_Exercise_
Go through the following listing and count each line that contains the string "fillUnits"; the answer is that number alone.

_Raw data_

/-- IDENT -/
def execIdent (s : State) : Host.Outcome State Fault Refusal :=
  s.mailbox (fun _ => true) (fun s => s.answer 0 (leBytes 4 Config.partNumber.toNat ++ s.fuses
    ++ identityKey))

/-- SETTIME -/
def execSettime (v : DWord) (s : State) : Host.Outcome State Fault Refusal :=
  s.mailbox (· == .rom) (fun s => if v.toNat < s.gtime.toNat then s.answer 2 [] else { s.answer 0 [] with gtime := v })

/-- LOADSEG; in VERIFIED it returns to ROM. -/
def execLoadseg (host : DWord) (off len : Nat) (s : State) : Host.Outcome State Fault Refusal :=
  s.mailbox (fun b => b == .rom || b == .verified) (fun s =>
    let s := { s with boot := .rom }
    if 2 ^ 26 < off + len then s.answer 2 []
    else { s.answer 0 [] with staging := s.staging.putAll off (s.hostMem.bytes host.toNat len) })

/-- A word of the image's header. -/
def imageWord (img : List Byte) (i : Nat) : Nat := leNat ((img.drop (4 * i)).take 4)

/-- What VERIFY digests: the header with its signature bytes zero, and the body. -/
def signedPart (img : List Byte) : List Byte := img.take 160 ++ List.replicate 96 0 ++ img.drop 256

/-- VERIFY -/
def execVerify (len : Nat) (s : State) : Host.Outcome State Fault Refusal :=
  s.mailbox (· == .rom) (fun s =>
    if len < 256 || 2 ^ 26 < len then s.answer 2 []
    else
      let img := s.staging.bytes 0 len
      let good := imageWord img 0 == 0x4B465731 && imageWord img 1 == len
        && signatureValid Config.romKeyDigest (Config.imageKey img) (signedPart img) ((img.drop 160).take 96) && s.secFused.toNat ≤ imageWord img 2
      if !good then s.answer 3 []
      else { s.answer 0 [] with boot := .verified, secVer := BitVec.ofNat 32 (imageWord img 2)
                                measurement := BitVec.ofNat 384 (leNat (sha384 (signedPart img))) })

/-- START -/
def execStart (s : State) : Host.Outcome State Fault Refusal :=
  s.mailbox (· == .verified) (fun s => { s.answer 0 [] with boot := .run })

/-- The 160 bytes of a report that are signed. -/
def State.reportBody (s : State) (nonce : BitVec 384) : List Byte :=
  let b := leBytes 48 nonce.toNat ++ leBytes 48 s.measurement.toNat ++ leBytes 4 s.secVer.toNat ++ s.fuses ++ leBytes 8 s.gtime.toNat
  b ++ (List.range (160 - b.length)).map (fun i => Config.layoutFill (256 + i))

/-- ATTEST: the report of 256 bytes, of which the response holds what its buffer can (DESIGN CHOICE [23]). Its signature
takes the next of the numbers drawn. -/
def execAttest (nonce : BitVec 384) (s : State) : Host.Outcome State Fault Refusal :=
  s.mailbox (fun _ => true) (fun s =>
    let b := s.reportBody nonce
    let r := b ++ identitySign s.draws b
    { s.answer 0 r with report := r, draws := s.draws + 1 })

/-! ## The hypervisor's commands (R230-R233) -/

/-- The firmware answers: no command runs. -/
def State.fwAnswer (s : State) (status : Nat) (bs : List Byte) : State := { s with fwResp := response status bs, fwBusy := false }

/-- A firmware command goes on running: it is taken again when it may end (R219). -/
def State.fwRuns (s : State) : State := { s with fwBusy := true }

/-- A firmware command: its effect and its answer, in RUN. -/
def State.firmware (s : State) (f : State → State) : Host.Outcome State Fault Refusal :=
  .next (if s.boot != .run then (if s.boot == .off then s else s.fwAnswer 1 []) else f s)

/-- A firmware command on a partition; one that is not there is a bad argument. -/
def State.firmwareOn (s : State) (part : Nat) (f : State → Part → State) : Host.Outcome State Fault Refusal :=
  s.firmware (fun s => match s.part part with | some p => f s p | none => s.fwAnswer 2 [])

/-- The channels of a quota. -/
def quota (c : BitVec 256) : List Nat := (List.range 256).filter c.getLsbD

/-- Resources that exist. -/
def State.present (s : State) (a : PartArg) : Bool :=
  a.clusters &&& ~~~s.clPres == 0 && a.channels &&& ~~~s.chPres == 0
    && (a.units.filter (· < 384)).length ≤ s.cleanPool.length + s.scrubQ.length + (s.parts.vals.map (fun p => (p.units.vals.filter (· < 384)).length)).sum

/-- A resource that another partition has, where only one may have it (R230, 05 R108, R218). -/
def argClash (a : PartArg) (p : Part) : Bool :=
  let b := p.arg
  let both := fun {n : Nat} (x y : BitVec n) => x &&& y != 0
  ((!a.sliced || !b.sliced) && (both a.clusters p.clusters || both a.ports b.ports))
    || both (a.l2col0 ||| a.chcol0) (b.l2col0 ||| b.chcol0) || both (a.l2col1 ||| a.chcol1) (b.l2col1 ||| b.chcol1)
    || a.fes.any (fun f => b.fes.any (fun g => f.fe == g.fe)) || a.vfs.any b.vfs.contains
    || a.units.any (fun u => 384 ≤ u && p.units.vals.contains u)

/-- The figures named are ones the spec admits. -/
def argSound (a : PartArg) : Bool :=
  a.l2col0 &&& a.chcol0 == 0 && a.l2col1 &&& a.chcol1 == 0
    && (a.fes.map (·.fe)).eraseDups.length == a.fes.length && a.fes.all (fun f => f.clbase.toNat ≤ f.cllimit.toNat)
    && (!a.sliced || (50 ≤ a.interval && a.interval ≤ 2000 && 100 ≤ a.slice && a.slice ≤ 100000 && 2 ^ 24 ≤ a.overflow))
    && (a.units.isEmpty || a.channels != 0)
    && (a.units.isEmpty || ((quota a.channels).all (fun c => if c < 128 then a.l2col0 != 0 else a.l2col1 != 0)))

/-- At most 16 colours of a die serve as chip scratchpad, those of every partition together (05 R108). -/
def State.coloursFit (s : State) (a : PartArg) : Bool :=
  let count := fun (c : BitVec 48) => ((List.range 48).filter c.getLsbD).length
  let all := fun (f : PartArg → BitVec 48) => count (f a) + (s.parts.vals.map (fun p => count (f p.arg))).sum
  all PartArg.chcol0 ≤ 16 && all PartArg.chcol1 ≤ 16

/-- The floors on every channel of the quota fit. -/
def State.floorsFit (s : State) (a : PartArg) : Bool :=
  (quota a.channels).all (fun c =>
    a.floor.toNat + (s.parts.vals.filter (fun p => p.chgrant.getLsbD c)).foldl (fun n p => n + p.arg.floor.toNat) 0 ≤ 64)

/-- A creation fails. -/
def State.createFails (s : State) (a : PartArg) : Bool :=
  !s.present a || !argSound a || !s.coloursFit a || !s.floorsFit a || s.parts.vals.any (argClash a)

/-- The partition map: clean units for the device's own, in order of release; peers' as named (R233). -/
def fillUnits : List Nat → List Nat → List Nat
  | [], _ => []
  | u :: us, pool =>
    if 384 ≤ u then u :: fillUnits us pool
    else match pool with
    | [] => []
    | x :: xs => x :: fillUnits us xs

/-- A partition as it is created (R230, R232, 06 R131, 04 R83, 03 R74). -/
def Part.create (id : Nat) (a : PartArg) (units : List Nat) (clpres : BitVec 32) (chpres : BitVec 256) : Part where
  id := id
  arg := a
  clusters := a.clusters
  clpres := clpres
  chgrant := a.channels
  chpres := chpres
  units := (List.range units.length).zip units
  lloc := (a.lloc.getD 256).setWidth 32
  lrem := (a.lrem.getD 2048).setWidth 32
  flease := (a.flease.getD 1024).setWidth 32
  fskew := (a.fskew.getD 200).setWidth 32
  windows := []
  hostG := 0
  ctxs := a.fes.foldl (fun t f => t.set f.ctx ⟨0, 0, 0, 0, 0⟩) []
  events := []
  admNext := 1
  lastPlaced := 31
  harvestQ := []
  apertures := Vector.replicate 16 Aperture.off
  xtables := []
  trace := none
  debug := false
  epoch := if a.sliced then 1 else 0
  chip := .empty
  tlb := []
  votes := []
  charge := 0
  roundsDue := 0
  colls := []
  active := false
  ckNext := 0
  sliceEnd := 0
  ckBegan := none
  heldFx := []
  undo := []
  image := none
  ckFails := 0
  failed := false

/-- PARTITION_CREATE: it waits while too few units are clean. -/
def execPartitionCreate (a : PartArg) (s : State) : Host.Outcome State Fault Refusal :=
  s.firmware (fun s =>
    let own := (a.units.filter (· < 384)).length
    if s.createFails a then s.fwAnswer 2 []
    else if s.cleanPool.length < own then s.fwRuns
    else
      let (id, s) := s.name
      let p := Part.create id a (fillUnits a.units s.cleanPool) s.clPres s.chPres
      let s := { s with cleanPool := s.cleanPool.drop own }
      let s := a.fes.foldl (fun s f => s.setFe f.fe.toNat { FrontEnd.fresh with
        part := some id, clbase := f.clbase, cllimit := f.cllimit, ctx := f.ctx }) (s.setPart p)
      let s := s.onPart id (fun p => if p.arg.sliced then { p with image := some { s.snapshot p with epoch := 0 } } else p)
      (if a.sliced then s.startSlice id else s).fwAnswer 0 (leBytes 4 id))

_Answer to this exercise_
4